Is it true that $$\langle Au,Av\rangle = \langle u,A^{*}Av \rangle$$
for some inner product space $V,$ vectors $u,v$ and a square matrix $A$?
For the standard inner product, this is trivially true if $A$ is Hermitian, but what about other cases?
What if the inner product is not standard?
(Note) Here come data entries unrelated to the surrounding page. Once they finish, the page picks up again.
/-- The in-flight record of a BUSY link (R170). A record that takes the discard mark leaves the busy state (R170), and
its work moves to the link's list of marked commands. -/
structure InFlight where
  tag : Byte
  dropped : Bool
  overrun : Bool
  work : Work
  deriving DecidableEq, Repr

/-- The response in the response buffer (R174). -/
structure Response where
  status : Status
  dropped : Bool
  overrun : Bool
  tag : Byte
  payload : List Byte
  deriving DecidableEq, Repr

/-- The frame a collect shifts out (R175): its bytes, how many of them have been clocked out, and whether it is the held
response (a BUSY or NONE frame consumes nothing, R176). -/
structure CollectFrame where
  bytes : List Byte
  shifted : Nat
  isResponse : Bool
  deriving DecidableEq, Repr

/-- Where the SPI transaction stands (R167, R168, R175, R178). `idle` is SELN high; every other value is SELN low. -/
inductive Transaction where
  /-- SELN is high. -/
  | idle
  /-- SELN has fallen and no byte has completed. -/
  | opened
  /-- The bytes of a request frame are being received. -/
  | request
  /-- The frame end of the transaction has been taken: further bytes are ignored. -/
  | afterFrame
  /-- The first byte was 0x00. The frame to shift out is `none` until it is chosen. -/
  | collect (frame : Option CollectFrame)
  /-- The rest of the transaction is ignored after a link reset (R178). -/
  | ignored
  /-- A transaction found in progress at the release of RSTN: ignored until SELN rises (R167). -/
  | missed
  deriving DecidableEq, Repr

/-- The Host Link Controller: the transaction, the receive frame, the link reset timer (`none` is stopped), the in-flight
record (`none` is IDLE), the commands that carry the discard mark and are still being carried out, oldest first, and the
response buffer (R168, R170, R174, R178). -/
structure Link where
  trans : Transaction
  rx : List Byte
  timer : Option Nat
  inFlight : Option InFlight
  marked : List Work
  response : Option Response
  deriving DecidableEq, Repr
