-- ==== Sys2Proof/Machine/Reply.lean ====
section
/-!
DEFINITION. How a host command is answered: the owner's reply, and its hand-over to the Host Link Controller (R170,
R171). A COMMIT that has been taken has no answer yet (R140).
-/

namespace Sys2Proof.Machine

/-- What an owning block makes of a command: the state it leaves and its answer, if it has one yet. -/
abbrev Reply := State × Option Answer

/-- The command is carried out and answered OK with a payload (R171). -/
def State.replyOk (s : State) (payload : List Byte) : Reply := (s, some ⟨.ok, payload⟩)

/-- The command is refused with a status and no payload, and nothing is changed (R171). -/
def State.refuse (s : State) (st : Status) : Reply := (s, some ⟨st, []⟩)

/-- How far a command is once its owner has taken it: answered, or a COMMIT whose check has started. -/
def Work.afterTaking : Option Answer → Work
  | some a => .done a
  | none => .checking

/-- The first of the marked commands that is the command taken moves on (R170, R178). -/
def takeUpMarked (c : Instr) (a : Option Answer) : List Work → List Work
  | [] => []
  | w :: ws => if w = .awaiting c then Work.afterTaking a :: ws else w :: takeUpMarked c a ws

/-- The link learns that the owner has taken command `c`: the in-flight record that waits for it, or else the oldest
marked command that does, moves on. A command taken with neither leaves the link as it is. -/
def Link.takeUp (l : Link) (c : Instr) (a : Option Answer) : Link :=
  match l.inFlight with
  | some f =>
    if f.work = .awaiting c then { l with inFlight := some { f with work := Work.afterTaking a } }
    else { l with marked := takeUpMarked c a l.marked }
  | none => { l with marked := takeUpMarked c a l.marked }

/-- Hand the owner's reply to command `c` over to the Host Link Controller. -/
def Reply.handOver (r : Reply) (c : Instr) : State :=
  { r.1 with answer := r.2, link := r.1.link.takeUp c r.2 }

/-- The outcome of a host command: its owner's effect, and the answer handed over. -/
def Reply.outcome (r : Reply) (c : Instr) : Host.Outcome State Fault Refusal := .next (r.handOver c)

end Sys2Proof.Machine
end

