-- ==== Sys2Proof/Machine/Clock.lean ====
section
/-!
DEFINITION. The passing of time. The table has no row for a tick of the reference clock, so one REFCLK period passes when
the block steps with no command waiting (DESIGN CHOICE): every running timer counts it, and every timer that has reached
zero expires, each expiry a claim of its own (R38). Expiries at one moment come in an order the manual leaves open, but
for the shelve entries, which come in list order (R99).
-/

namespace Sys2Proof.Machine

/-- One period less on a running timer. -/
def countDown (t : Option Nat) : Option Nat := t.map fun n => n - 1

/-- One period of a point's persistence timers; those of a frozen point stand still (R28). -/
def Filter.count (f : Filter) : Filter :=
  if f.frozen then f else { f with onTimer := countDown f.onTimer, offTimer := countDown f.offTimer }

/-- One period of a record's timers (R64, R106). -/
def RosterRecord.count (r : RosterRecord) : RosterRecord :=
  { r with reannounce := countDown r.reannounce, ageClock := r.ageClock - 1 }

/-- One period of a channel's step (R154). -/
def ToneChannel.count (c : ToneChannel) : ToneChannel :=
  { c with player := c.player.map fun pl => { pl with timeLeft := pl.timeLeft - 1 } }

/-- One period of every timer of the part and of the flash timebase. -/
def State.countAll (s : State) : State :=
  { s with
    filter := s.filter.map Filter.count
    roster := s.roster.map RosterRecord.count
    shelves := s.shelves.map fun e => { e with timeLeft := e.timeLeft - 1 }
    keys := s.keys.map fun k => { k with timer := countDown k.timer }
    panelTest := countDown s.panelTest
    hostTest := countDown s.hostTest
    flashPhase := (s.flashPhase + 1) % Config.flashFrame
    edit := s.edit.map fun e => { e with idleTimer := countDown e.idleTimer }
    channels := ⟨s.channels.a.count, s.channels.b.count⟩
    link := { s.link with timer := countDown s.link.timer } }

/-- A timer that can reach zero. -/
inductive Due where
  | onDelay (p : PointId)
  | offDelay (p : PointId)
  | shelve
  | reannounce (p : PointId) (st : Stamp)
  | age (p : PointId)
  | debounce (k : Key)
  | panelTest
  | hostTest
  | stepEnd (c : Chan)
  | editIdle
  | linkReset
  deriving DecidableEq, Repr

/-- The head of the shelve list when its time left is zero (R99: list order). -/
def State.dueShelve (s : State) : Option PointId :=
  match s.shelves with
  | e :: _ => if e.timeLeft = 0 then some e.point else none
  | [] => none

/-- Whether a timer stands at zero and has an expiry. -/
def State.isDue (s : State) : Due → Bool
  | .onDelay p => (s.filterOf p).onTimer == some 0 && !(s.filterOf p).frozen
  | .offDelay p => (s.filterOf p).offTimer == some 0 && !(s.filterOf p).frozen
  | .shelve => s.dueShelve.isSome
  | .reannounce p st => (s.recordOf p).any fun r => r.stamp == st && r.reannounce == some 0
  | .age p => (s.recordOf p).any fun r => r.ageClock == 0
  | .debounce k => (s.keys.get k).timer == some 0
  | .panelTest => s.panelTest == some 0
  | .hostTest => s.hostTest == some 0
  | .stepEnd c => (s.playerOf c).any fun pl => pl.timeLeft == 0
  | .editIdle => s.edit.any fun e => e.idleTimer == some 0
  | .linkReset => s.link.timer == some 0

/-- The expiry of a timer, as its row of the table gives it. -/
def State.expire (s : State) : Due → State
  | .onDelay p => s.expireOnDelay p
  | .offDelay p => s.expireOffDelay p
  | .shelve =>
    match s.dueShelve with
    | some p => s.expireShelve p
    | none => s
  | .reannounce p st => s.expireReannounce p st
  | .age p => s.modifyRecord p RosterRecord.older
  | .debounce k => s.expireDebounce k
  | .panelTest => s.endPanelTest
  | .hostTest => s.endHostTest
  | .stepEnd c => s.endStep c
  | .editIdle => s.expireEdit
  | .linkReset => s.expireLink

/-- Take an expiry if its timer still stands at zero: another claim of the same moment may have stopped it or started it
afresh, and the old expiry then does not happen (R32, R108, R120). -/
def State.takeDue (s : State) (d : Due) : State := if s.isDue d then s.expire d else s

/-- The shelve expiries due at one moment: as many as entries stand at zero. -/
def State.shelvesDue (s : State) : List Due := (s.shelves.filter fun e => e.timeLeft == 0).map fun _ => .shelve

/-- Every timer of the part that could stand at zero. -/
def State.timers (s : State) : List Due :=
  allPoints.map .onDelay ++ allPoints.map .offDelay ++ s.shelvesDue ++
    s.roster.map (fun r => .reannounce r.point r.stamp) ++ s.roster.map (fun r => .age r.point) ++
    [.debounce .kack, .debounce .ksil, .debounce .krst, .debounce .ktst, .panelTest, .hostTest, .stepEnd .a, .stepEnd .b,
     .editIdle, .linkReset]

/-- The expiries due, in table order. -/
def State.dueNow (s : State) : List Due := s.timers.filter s.isDue

/-- One REFCLK period passes. -/
def State.tick (s : State) : State :=
  let t := s.countAll
  t.takeAll t.dueNow fun d u => u.takeDue d

end Sys2Proof.Machine
end

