-- ==== Sys2Proof/Machine/Dispatch.lean ====
section
/-!
DEFINITION. The dispatcher: one arm for each command, one direct call of its meaning.
-/

namespace Sys2Proof.Machine

def exec (i : Instr) (s : State) : Host.Outcome State Fault Refusal :=
  match i with
  | .powerOnReset => Sys2Proof.Machine.execPowerOnReset s
  | .lineSample line level => Sys2Proof.Machine.execLineSample line level s
  | .onDelayExpiry p => Sys2Proof.Machine.execOnDelayExpiry p s
  | .offDelayExpiry p => Sys2Proof.Machine.execOffDelayExpiry p s
  | .shelveExpiry p => Sys2Proof.Machine.execShelveExpiry p s
  | .reannounceExpiry p stamp => Sys2Proof.Machine.execReannounceExpiry p stamp s
  | .keyLineChange k level => Sys2Proof.Machine.execKeyLineChange k level s
  | .debounceExpiry k => Sys2Proof.Machine.execDebounceExpiry k s
  | .panelTestExpiry => Sys2Proof.Machine.execPanelTestExpiry s
  | .hostTestExpiry => Sys2Proof.Machine.execHostTestExpiry s
  | .stepEnd c => Sys2Proof.Machine.execStepEnd c s
  | .editIdleTimeout => Sys2Proof.Machine.execEditIdleTimeout s
  | .commitCheckEnd => Sys2Proof.Machine.execCommitCheckEnd s
  | .selnFall => Sys2Proof.Machine.execSelnFall s
  | .requestFrameEnd => Sys2Proof.Machine.execRequestFrameEnd s
  | .commandCompletion marked => Sys2Proof.Machine.execCommandCompletion marked s
  | .collect => Sys2Proof.Machine.execCollect s
  | .selnRise => Sys2Proof.Machine.execSelnRise s
  | .linkReset => Sys2Proof.Machine.execLinkReset s
  | .writePoint point record => Sys2Proof.Machine.execWritePoint point record s
  | .readPoint point => Sys2Proof.Machine.execReadPoint point s
  | .setServiceIn point => Sys2Proof.Machine.execSetServiceIn point s
  | .setServiceOut point => Sys2Proof.Machine.execSetServiceOut point s
  | .writeClass cls interval => Sys2Proof.Machine.execWriteClass cls interval s
  | .readClass cls => Sys2Proof.Machine.execReadClass cls s
  | .writeLine line mode polarity k => Sys2Proof.Machine.execWriteLine line mode polarity k s
  | .readLine line => Sys2Proof.Machine.execReadLine line s
  | .writeThresholds k x a o => Sys2Proof.Machine.execWriteThresholds k x a o s
  | .readThresholds k => Sys2Proof.Machine.execReadThresholds k s
  | .assertPoint point => Sys2Proof.Machine.execAssertPoint point s
  | .releasePoint point => Sys2Proof.Machine.execReleasePoint point s
  | .ack point expected stamp => Sys2Proof.Machine.execAck point expected stamp s
  | .ackGroup group => Sys2Proof.Machine.execAckGroup group s
  | .ackAll => Sys2Proof.Machine.execAckAll s
  | .reset point => Sys2Proof.Machine.execReset point s
  | .resetAll => Sys2Proof.Machine.execResetAll s
  | .readRecord point => Sys2Proof.Machine.execReadRecord point s
  | .listRoster start => Sys2Proof.Machine.execListRoster start s
  | .firstUnacked => Sys2Proof.Machine.execFirstUnacked s
  | .readSummary => Sys2Proof.Machine.execReadSummary s
  | .readDeferred => Sys2Proof.Machine.execReadDeferred s
  | .writeGroup group enabled => Sys2Proof.Machine.execWriteGroup group enabled s
  | .readGroup group => Sys2Proof.Machine.execReadGroup group s
  | .clearFirstOut group => Sys2Proof.Machine.execClearFirstOut group s
  | .shelve point minutes => Sys2Proof.Machine.execShelve point minutes s
  | .unshelve point => Sys2Proof.Machine.execUnshelve point s
  | .listShelved => Sys2Proof.Machine.execListShelved s
  | .silence => Sys2Proof.Machine.execSilence s
  | .writePanel kack ksil krst ktst => Sys2Proof.Machine.execWritePanel kack ksil krst ktst s
  | .lampTest seconds => Sys2Proof.Machine.execLampTest seconds s
  | .readLamps => Sys2Proof.Machine.execReadLamps s
  | .beginEdit cue => Sys2Proof.Machine.execBeginEdit cue s
  | .writeCueHeader header => Sys2Proof.Machine.execWriteCueHeader header s
  | .writeSteps offset steps => Sys2Proof.Machine.execWriteSteps offset steps s
  | .commit => Sys2Proof.Machine.execCommit s
  | .abortEdit => Sys2Proof.Machine.execAbortEdit s
  | .readCue cue => Sys2Proof.Machine.execReadCue cue s
  | .eraseCue cue => Sys2Proof.Machine.execEraseCue cue s
  | .writeTones first frequencies => Sys2Proof.Machine.execWriteTones first frequencies s
  | .readTones => Sys2Proof.Machine.execReadTones s
  | .writeChannel channel enabled policy => Sys2Proof.Machine.execWriteChannel channel enabled policy s
  | .readChannel channel => Sys2Proof.Machine.execReadChannel channel s
  | .restart => Sys2Proof.Machine.execRestart s
  | .readEvents => Sys2Proof.Machine.execReadEvents s
  | .clearEvents flags => Sys2Proof.Machine.execClearEvents flags s
  | .writeEventMask mask => Sys2Proof.Machine.execWriteEventMask mask s
  | .byteCompletion b => Sys2Proof.Machine.execByteCompletion b s
  | .ageIncrement p => Sys2Proof.Machine.execAgeIncrement p s

end Sys2Proof.Machine
end

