/-! ## The host link -/

/-- SELN_FALL, BYTE_COMPLETION and SELN_RISE (R167, R168, R176 to R178): a transaction begins with the link reset timer at
25 ms; its first byte decides its kind; a request's bytes enter the receive frame until it is whole; SELN rising stops the
timer, discards a partial frame with LINK_FAULT, and consumes a response clocked out whole. That an event without its
occasion is nothing, and that a whole frame outlives the rise of SELN, are the model's choices (notes/assumptions/8.md and
9.md). -/
def Obligations.TransactionsReceiveBytes : Prop :=
  ∀ s : State,
    (s.link.trans = .idle →
      exec .selnFall s = .next (s.setLink { s.link with trans := .opened, timer := some 100000 }) ∧
      (∀ b : Byte, exec (.byteCompletion b) s = .next s)) ∧
    (s.link.trans ≠ .idle → exec .selnFall s = .next s) ∧
    (s.link.trans = .opened → ∀ b : Byte,
      exec (.byteCompletion b) s =
        .next (s.setLink
          (if b = 0 then { s.link with trans := .collect none, timer := s.link.timer.map fun _ => 100000 }
            else { s.link with trans := .request, rx := [b], timer := s.link.timer.map fun _ => 100000 }))) ∧
    (s.link.trans = .request → ∀ b : Byte,
      exec (.byteCompletion b) s =
        .next (s.setLink { s.link with
          rx := if frameWhole s.link.rx then s.link.rx else s.link.rx ++ [b]
          timer := s.link.timer.map fun _ => 100000 })) ∧
    (s.link.trans = .afterFrame ∨ s.link.trans = .ignored ∨ s.link.trans = .missed ∨ s.link.trans = .collect none → ∀ b : Byte,
      exec (.byteCompletion b) s =
        .next (s.setLink { s.link with timer := s.link.timer.map fun _ => 100000 })) ∧
    (∀ (f : CollectFrame) (b : Byte), s.link.trans = .collect (some f) →
      exec (.byteCompletion b) s =
        .next (s.setLink { s.link with
          trans := .collect (some { f with shifted := f.shifted + 1 })
          timer := s.link.timer.map fun _ => 100000 })) ∧
    (s.link.trans = .request → frameWhole s.link.rx = false →
      exec .selnRise s = .next ((s.setLink { s.link with trans := .idle, timer := none, rx := [] }).raise .linkFault)) ∧
    (s.link.trans = .request → frameWhole s.link.rx = true →
      exec .selnRise s = .next (s.setLink { s.link with trans := .idle, timer := none })) ∧
    (s.link.trans = .opened ∨ s.link.trans = .afterFrame ∨ s.link.trans = .ignored ∨ s.link.trans = .missed ∨
        s.link.trans = .collect none →
      exec .selnRise s = .next (s.setLink { s.link with trans := .idle, timer := none })) ∧
    (∀ f : CollectFrame, s.link.trans = .collect (some f) →
      exec .selnRise s =
        .next (s.setLink { s.link with
          trans := .idle
          timer := none
          response := if f.isResponse = true ∧ f.bytes.length ≤ f.shifted then none else s.link.response }))

/-- REQUEST_FRAME_END (R169, R171, R172, R181): a frame that is not whole has no end; one that finds the link BUSY is
discarded with OVERRUN and LINK_FAULT; one that finds it IDLE drops a held response and is judged: over-long, a wrong check
byte, or what the catalogue makes of it. That the frame end is a step of its own is the model's choice
(notes/assumptions/8.md), and so are that without a whole frame it is nothing (9.md) and that the link itself answers a SET
SERVICE with a third service state with RANGE at the frame end, where R171 hands it to its owner (11.md). -/
def Obligations.RequestFrameEndJudges : Prop :=
  ∀ s : State,
    (frameWhole s.link.rx = false → exec .requestFrameEnd s = .next s) ∧
    (∀ f : InFlight, frameWhole s.link.rx = true → s.link.inFlight = some f →
      ∃ t, exec .requestFrameEnd s = .next t ∧ t.link.inFlight = some { f with overrun := true } ∧ t.link.rx = [] ∧
        t.link.response = s.link.response ∧ t.flag .linkFault = true ∧ t.answer = s.answer) ∧
    (∀ (code tag n : Byte) (payload : List Byte) (check : Byte), s.link.inFlight = none →
      s.link.rx = code :: tag :: n :: payload ++ [check] → payload.length = n.toNat → n.toNat ≤ 40 →
      ∃ t work, exec .requestFrameEnd s = .next t ∧
        t.link.inFlight = some ⟨tag, s.link.response.isSome, false, work⟩ ∧ t.link.response = none ∧ t.link.rx = [] ∧
        t.answer = s.answer ∧ t.alarm = s.alarm ∧ t.roster = s.roster ∧
        (check ≠ crc8 (code :: tag :: n :: payload) →
          work = .done (.refusal .badCheck) ∧ t.flag .linkFault = true) ∧
        (check = crc8 (code :: tag :: n :: payload) →
          t.flag .linkFault = s.flag .linkFault ∧
          (requestOf code payload = .unknown → work = .done (.refusal .unknown)) ∧
          (requestOf code payload = .badLength → work = .done (.refusal .badLength)) ∧
          (requestOf code payload = .badService → work = .done (.refusal .range)) ∧
          (∀ c, requestOf code payload = .command c → work = .awaiting c))) ∧
    (∀ code tag n : Byte, s.link.inFlight = none → s.link.rx = [code, tag, n] → 40 < n.toNat →
      ∃ t, exec .requestFrameEnd s = .next t ∧
        t.link.inFlight = some ⟨tag, s.link.response.isSome, false, .done (.refusal .badLength)⟩ ∧
        t.flag .linkFault = true)
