/-! ### setLink -/

@[simp] theorem State.setLink_config (l : Link) : (s.setLink l).config = s.config := rfl
@[simp] theorem State.setLink_service (l : Link) : (s.setLink l).service = s.service := rfl
@[simp] theorem State.setLink_classInterval (l : Link) : (s.setLink l).classInterval = s.classInterval := rfl
@[simp] theorem State.setLink_lines (l : Link) : (s.setLink l).lines = s.lines := rfl
@[simp] theorem State.setLink_thresholds (l : Link) : (s.setLink l).thresholds = s.thresholds := rfl
@[simp] theorem State.setLink_faulted (l : Link) : (s.setLink l).faulted = s.faulted := rfl
@[simp] theorem State.setLink_filter (l : Link) : (s.setLink l).filter = s.filter := rfl
@[simp] theorem State.setLink_alarm (l : Link) : (s.setLink l).alarm = s.alarm := rfl
@[simp] theorem State.setLink_roster (l : Link) : (s.setLink l).roster = s.roster := rfl
@[simp] theorem State.setLink_generalCount (l : Link) : (s.setLink l).generalCount = s.generalCount := rfl
@[simp] theorem State.setLink_deferred (l : Link) : (s.setLink l).deferred = s.deferred := rfl
@[simp] theorem State.setLink_stampCounter (l : Link) : (s.setLink l).stampCounter = s.stampCounter := rfl
@[simp] theorem State.setLink_groups (l : Link) : (s.setLink l).groups = s.groups := rfl
@[simp] theorem State.setLink_shelves (l : Link) : (s.setLink l).shelves = s.shelves := rfl
@[simp] theorem State.setLink_keys (l : Link) : (s.setLink l).keys = s.keys := rfl
@[simp] theorem State.setLink_keyEnables (l : Link) : (s.setLink l).keyEnables = s.keyEnables := rfl
@[simp] theorem State.setLink_panelTest (l : Link) : (s.setLink l).panelTest = s.panelTest := rfl
@[simp] theorem State.setLink_hostTest (l : Link) : (s.setLink l).hostTest = s.hostTest := rfl
@[simp] theorem State.setLink_testSounded (l : Link) : (s.setLink l).testSounded = s.testSounded := rfl
@[simp] theorem State.setLink_flashPhase (l : Link) : (s.setLink l).flashPhase = s.flashPhase := rfl
@[simp] theorem State.setLink_cues (l : Link) : (s.setLink l).cues = s.cues := rfl
@[simp] theorem State.setLink_tones (l : Link) : (s.setLink l).tones = s.tones := rfl
@[simp] theorem State.setLink_edit (l : Link) : (s.setLink l).edit = s.edit := rfl
@[simp] theorem State.setLink_channels (l : Link) : (s.setLink l).channels = s.channels := rfl
@[simp] theorem State.setLink_link (l : Link) : (s.setLink l).link = l := rfl
@[simp] theorem State.setLink_events (l : Link) : (s.setLink l).events = s.events := rfl
@[simp] theorem State.setLink_mask (l : Link) : (s.setLink l).mask = s.mask := rfl
@[simp] theorem State.setLink_answer (l : Link) : (s.setLink l).answer = s.answer := rfl
@[simp] theorem State.setLink_freeCount (l : Link) : (s.setLink l).freeCount = s.freeCount := rfl
@[simp] theorem State.setLink_pending (l : Link) : (s.setLink l).pending = s.pending := rfl
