/-! ### The verdict -/

/-- What R141 says of a session whose check comes to a verdict: it has passed every test, or passed those before the one
named and failed that, the index being that of the first entry to fail it. -/
def EditSession.Judged (e : EditSession) : Option (Rejection × Byte) → Prop
  | none =>
    e.StepsGood ∧ e.header.tempo.toNat ≤ 11 ∧ e.AltGood ∧ (∀ l ∈ e.header.loops, l.Good e.stepCount) ∧
      e.build.loops.Pairwise LoopEntry.compatible
  | some (.noSteps, b) => b = 0xFF ∧ e.stepCount = 0
  | some (.toneRange, b) => ∃ i, b = byteOf i ∧ FailsFirst StepBytes.ToneGood e.written i
  | some (.lengthRange, b) =>
    ∃ i, b = byteOf i ∧ (∀ st ∈ e.written, st.ToneGood) ∧ FailsFirst StepBytes.LengthGood e.written i
  | some (.tempoRange, b) => b = 0xFF ∧ e.StepsGood ∧ 11 < e.header.tempo.toNat
  | some (.altRange, b) => b = 0xFF ∧ e.StepsGood ∧ e.header.tempo.toNat ≤ 11 ∧ ¬ e.AltGood
  | some (.loopRange, b) =>
    ∃ i, b = byteOf i ∧ e.StepsGood ∧ e.header.tempo.toNat ≤ 11 ∧ e.AltGood ∧
      FailsFirst (LoopBytes.Good e.stepCount) e.header.loops i
  | some (.loopOverlap, b) =>
    b = 1 ∧ e.StepsGood ∧ e.header.tempo.toNat ≤ 11 ∧ e.AltGood ∧ (∀ l ∈ e.header.loops, l.Good e.stepCount) ∧
      ¬ e.build.loops.Pairwise LoopEntry.compatible

theorem EditSession.written_length (e : EditSession) : e.written.length = min e.stepCount 16 := by
  simp [EditSession.written]

theorem FailsFirst.lt_length {α : Type} {good : α → Prop} {l : List α} (fails : FailsFirst good l i) : i < l.length := by
  obtain ⟨⟨x, there, -⟩, -⟩ := fails
  exact (List.getElem?_eq_some_iff.mp there).1

theorem EditSession.stepCount_ne_zero {good : StepBytes → Prop} (fails : FailsFirst good e.written i) : e.stepCount ≠ 0 := by
  have := e.written_length ▸ fails.lt_length
  omega

/-- The check comes to the verdict that R141 gives it. -/
theorem EditSession.judged_rejection (few : e.header.loops.length ≤ 2) : e.Judged e.rejection := by
  unfold EditSession.rejection
  split
  · exact ⟨rfl, ‹_›⟩
  · rename_i steps
    split
    · rename_i i tone
      exact ⟨i, rfl, (firstFailing_eq_some_iff toneOf_isSome _).mp tone⟩
    · rename_i tones
      rw [firstFailing_eq_none_iff toneOf_isSome] at tones
      split
      · rename_i i length
        exact ⟨i, rfl, tones, (firstFailing_eq_some_iff lengthOk_iff _).mp length⟩
      · rename_i lengths
        rw [firstFailing_eq_none_iff lengthOk_iff] at lengths
        have good : e.StepsGood := ⟨Nat.one_le_iff_ne_zero.mpr steps, fun st mem => ⟨tones st mem, lengths st mem⟩⟩
        split
        · exact ⟨rfl, good, ‹_›⟩
        · rename_i tempo
          rw [Nat.not_lt] at tempo
          split
          · rename_i alt
            refine ⟨rfl, good, tempo, fun altGood => ?_⟩
            rw [altOk_iff.mpr altGood] at alt
            exact nomatch alt
          · rename_i alt
            rw [Bool.not_eq_false, altOk_iff] at alt
            split
            · rename_i i loop
              exact ⟨i, rfl, good, tempo, alt, (firstFailing_eq_some_iff (loopOk_iff _) _).mp loop⟩
            · rename_i loops
              rw [firstFailing_eq_none_iff (loopOk_iff _)] at loops
              split
              · exact ⟨good, tempo, alt, loops, (loopsCompatible_iff few).mp ‹_›⟩
              · rename_i overlap
                exact ⟨rfl, good, tempo, alt, loops, mt (loopsCompatible_iff few).mpr overlap⟩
What if $A$ is not Hermitian?
When does the above hold true?
$A*$ refers to the conjugate transpose of $A.$
As mentioned in the comments, on a finite dimensional space $V$ you have essentially the euclidean inner product. This means that any inner product on $V$ can be written as
$$ \langle u, v \rangle_M = u^\ast M v $$
for a hermitian positive definite matrix $M$ (see e.g. here). But $(V, \langle \cdot, \cdot \rangle_M)$ is isometrically isomorphic to $(V, \langle \cdot, \cdot \rangle_E)$, where $\langle \cdot, \cdot \rangle_E$ denotes the euclidean inner product. To see this note that $M$ can be written as a square of a hermitian matrix $M = N \cdot N.$ Then $$ (V, \langle \cdot, \cdot \rangle_M) \to (V, \langle \cdot, \cdot \rangle_E); \quad x \mapsto Nx $$ gives an isometric isomporphism, as $$ \langle u, v\rangle_M = u^\ast M v = u^\ast NN v = \langle Nu, Nv \rangle_E. $$
Now we show the desired property for the euclidean inner product, which is
$$ \langle u, v \rangle = u^\ast v $$ for arbitrary $u, v \in V.$
Thus \begin{align*} \langle Au, Av \rangle = (Au)^\ast Av = u^\ast A^\ast Av = \langle u, A^\ast Av \rangle. \end{align*}